Turning back to the sea of fog, he felt its emptiness touch him. He sought a glimmer of understanding or perhaps hope that past events had some design, some just purpose. Doubt had poisoned him. Sin had stained him. The Saints knew what they were doing, didn’t they?

‘Do the Saints know what they’re doing?’ he said. He flipped over to see Mr. Omega grimacing down upon him, perched on the upper ridges of the jib.

‘Do the Saints know what they’re doing? Did you say that? Did you actually fucking say that?’ The old man shook his head in disbelief. ‘I ought to trade you in, right now, right bloody now. You could’ve got me killed pulling this stupid stunt, coming out here alone. Fuck you, Mr. Alpha. Fuck you.’

Tears emerged from Mr. Alpha’s eyes, slipping down his temples. He blinked at Mr. Omega but then let his head loll to one side. ‘We executed the parents of the chosen…’

‘Oh, fuck, boy.’ He blew out hard as a harsh, biting wind whipped them both, whistling and taunting. ‘Morgana is a fucked-up loser, she’s no Clothman. Her parents just can’t be afforded the same status.’

‘That means nothing.’ Mr. Alpha tried to focus on where the hotel should be, but saw only fog. ‘Whose fault is it that Morgana has fallen? Her parents who gave her life? Or the Cloth that taught and raised her?’

‘Are you thinking about your own parents?’

Mr. Alpha wasn’t stupid. ‘Of course not, Mr. Omega. I’m a Clothman, through and through. But we respect the parents of the adopted. They’re about the only characters that we do give a damn about. It feels like sin. We should never have to take them out. Only… only if there’s no other way.’

‘That’s the key, you bloody cockhead. It’s Morgana’s own fault. She made her parents a target. I didn’t want to harm them any more than you did.’ Mr. Omega sounded uncomfortable with his own honesty and hesitated before carrying on. ‘But we had no choice.’

Mr. Alpha turned to face his partner again. ‘Exactly, mate. Exactly right. She gave us no choice.’ Either the cold or his nerves made his teeth chatter . ‘Y-you haven’t seen her diary. You don’t know what she wrote. A little green book. A fucking little green book.’ The wind burrowing into his eyes had inflamed them, he kept having to blink.

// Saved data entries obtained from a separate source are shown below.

-- ==== Sys2Proof/Laws/Memory.lean ====
section
/-!
SUPPORT. Every memory operation keeps the canonical form of data memory, and reset has it.
-/

namespace Sys2Proof.Machine

/-- A form above `hi` is a form above any smaller bound. -/
theorem wfAbove_mono : ∀ (m : Memory) {lo hi : Nat}, lo ≤ hi → m.wfAbove hi = true → m.wfAbove lo = true
  | [], _, _, _, _ => rfl
  | (k, v) :: rest, lo, hi, h, hm => by
    simp only [Memory.wfAbove, Bool.and_eq_true, decide_eq_true_eq] at hm ⊢
    exact ⟨⟨h.trans hm.1.1, hm.1.2⟩, hm.2⟩

/-- A write at or above the bound keeps the form above it. -/
theorem write_wfAbove : ∀ (m : Memory) (lo a : Nat) (v : Word), lo ≤ a → m.wfAbove lo = true →
    (m.write a v).wfAbove lo = true
  | [], lo, a, v, h, _ => by
    by_cases hv : v = 0#32 <;> simp [Memory.write, Memory.wfAbove, hv, h]
  | (k, w) :: rest, lo, a, v, h, hm => by
    have hm' := hm
    simp only [Memory.wfAbove, Bool.and_eq_true, decide_eq_true_eq, bne_iff_ne, ne_eq] at hm
    obtain ⟨⟨hk, hw⟩, hrest⟩ := hm
    have hw : ¬w = 0#32 := hw
    by_cases h1 : a < k
    · by_cases hv : v = 0#32
      · simp [Memory.write, h1, hv, hm']
      · simp [Memory.write, h1, hv, Memory.wfAbove, h, hw, hrest, Nat.succ_le_of_lt h1]
    · by_cases h2 : a = k
      · by_cases hv : v = 0#32
        · subst h2
          simpa [Memory.write, hv] using wfAbove_mono rest (hk.trans (Nat.le_succ a)) hrest
        · simp [Memory.write, h2, hv, Memory.wfAbove, hk, hrest]
      · have ih := write_wfAbove rest (k + 1) a v (by omega) hrest
        simp [Memory.write, h1, h2, Memory.wfAbove, hk, hw, ih]

/-- A write keeps the canonical form. -/
theorem write_wf {m : Memory} (a : Nat) (v : Word) (h : m.wf = true) : (m.write a v).wf = true :=
  write_wfAbove m 0 a v (Nat.zero_le a) h

/-- The addresses a write leaves listed: the written one and those listed before. -/
theorem mem_write : ∀ {m : Memory} {a : Nat} {v : Word} {x : Nat × Word}, x ∈ m.write a v → x = (a, v) ∨ x ∈ m
  | [], a, v, x, h => by
    by_cases hv : v = 0#32 <;> simp_all [Memory.write]
  | (k, w) :: rest, a, v, x, h => by
    unfold Memory.write at h
    split at h
    · split at h
      · exact .inr h
      · rcases List.mem_cons.1 h with h | h
        · exact .inl h
        · exact .inr h
    · split at h
      · split at h
        · exact .inr (List.mem_cons_of_mem _ h)
        · rcases List.mem_cons.1 h with h | h
          · exact .inl h
          · exact .inr (List.mem_cons_of_mem _ h)
      · rcases List.mem_cons.1 h with h | h
        · exact .inr (h ▸ List.mem_cons_self)
        · exact (mem_write h).imp_right (List.mem_cons_of_mem _)

/-- The words from an address on are in the form above it. -/
theorem ofWords_wfAbove : ∀ (ws : List Word) (a : Nat), (Memory.ofWords ws a).wfAbove a = true
  | [], _ => rfl
  | w :: ws, a => by
    by_cases h : w = 0#32
    · simpa [Memory.ofWords, h] using wfAbove_mono _ (Nat.le_succ a) (ofWords_wfAbove ws (a + 1))
    · simp [Memory.ofWords, h, Memory.wfAbove, ofWords_wfAbove ws (a + 1)]

/-- The memory of a reset block is in canonical form. -/
theorem resetWith_dm_wf (cfg : Config) (code : List Record) (rInit dmInit : List Word) :
    (State.resetWith cfg code rInit dmInit).dm.wf = true :=
  ofWords_wfAbove _ 0

/-- The memory after `State.reset` is in canonical form. -/
theorem reset_dm_wf : State.reset.dm.wf = true := resetWith_dm_wf _ _ _ _

/-- MemWrite keeps the canonical form. -/
theorem memWrite_wf {s t : State} {a v : Word} (h : memWrite s a v = .ok t) (hs : s.dm.wf = true) : t.dm.wf = true := by
  unfold memWrite at h
  split at h
  · cases h
    exact write_wf _ _ hs
  · cases h

end Sys2Proof.Machine
end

‘What do you mean?’ Mr. Omega said, perturbed. ‘What diary?’

The mesh suddenly gave way with a clink and Mr. Alpha found himself flying through the air. Mr. Omega’s hands reached out but disappeared into the heavens, obscured by the fog.

For several seconds, the free fall felt peaceful. He couldn’t see anything save the ambient glow of the fog around him. Alone and without anything to feed his senses. A natural isolation tank.

His back smashed against the ground as a rusty post drove through his groin.

Shock blinded him to the pain at first. He stared in horror at the post that had impaled him. It thrust upwards between his legs, smeared in blood and loose flesh. Out of desperation, he grabbed it, thinking he could pull himself up. His hands slipped and rubbed across its wet and sticky exterior, unable to gain purchase.

His mouth quivered, trying to birth a scream.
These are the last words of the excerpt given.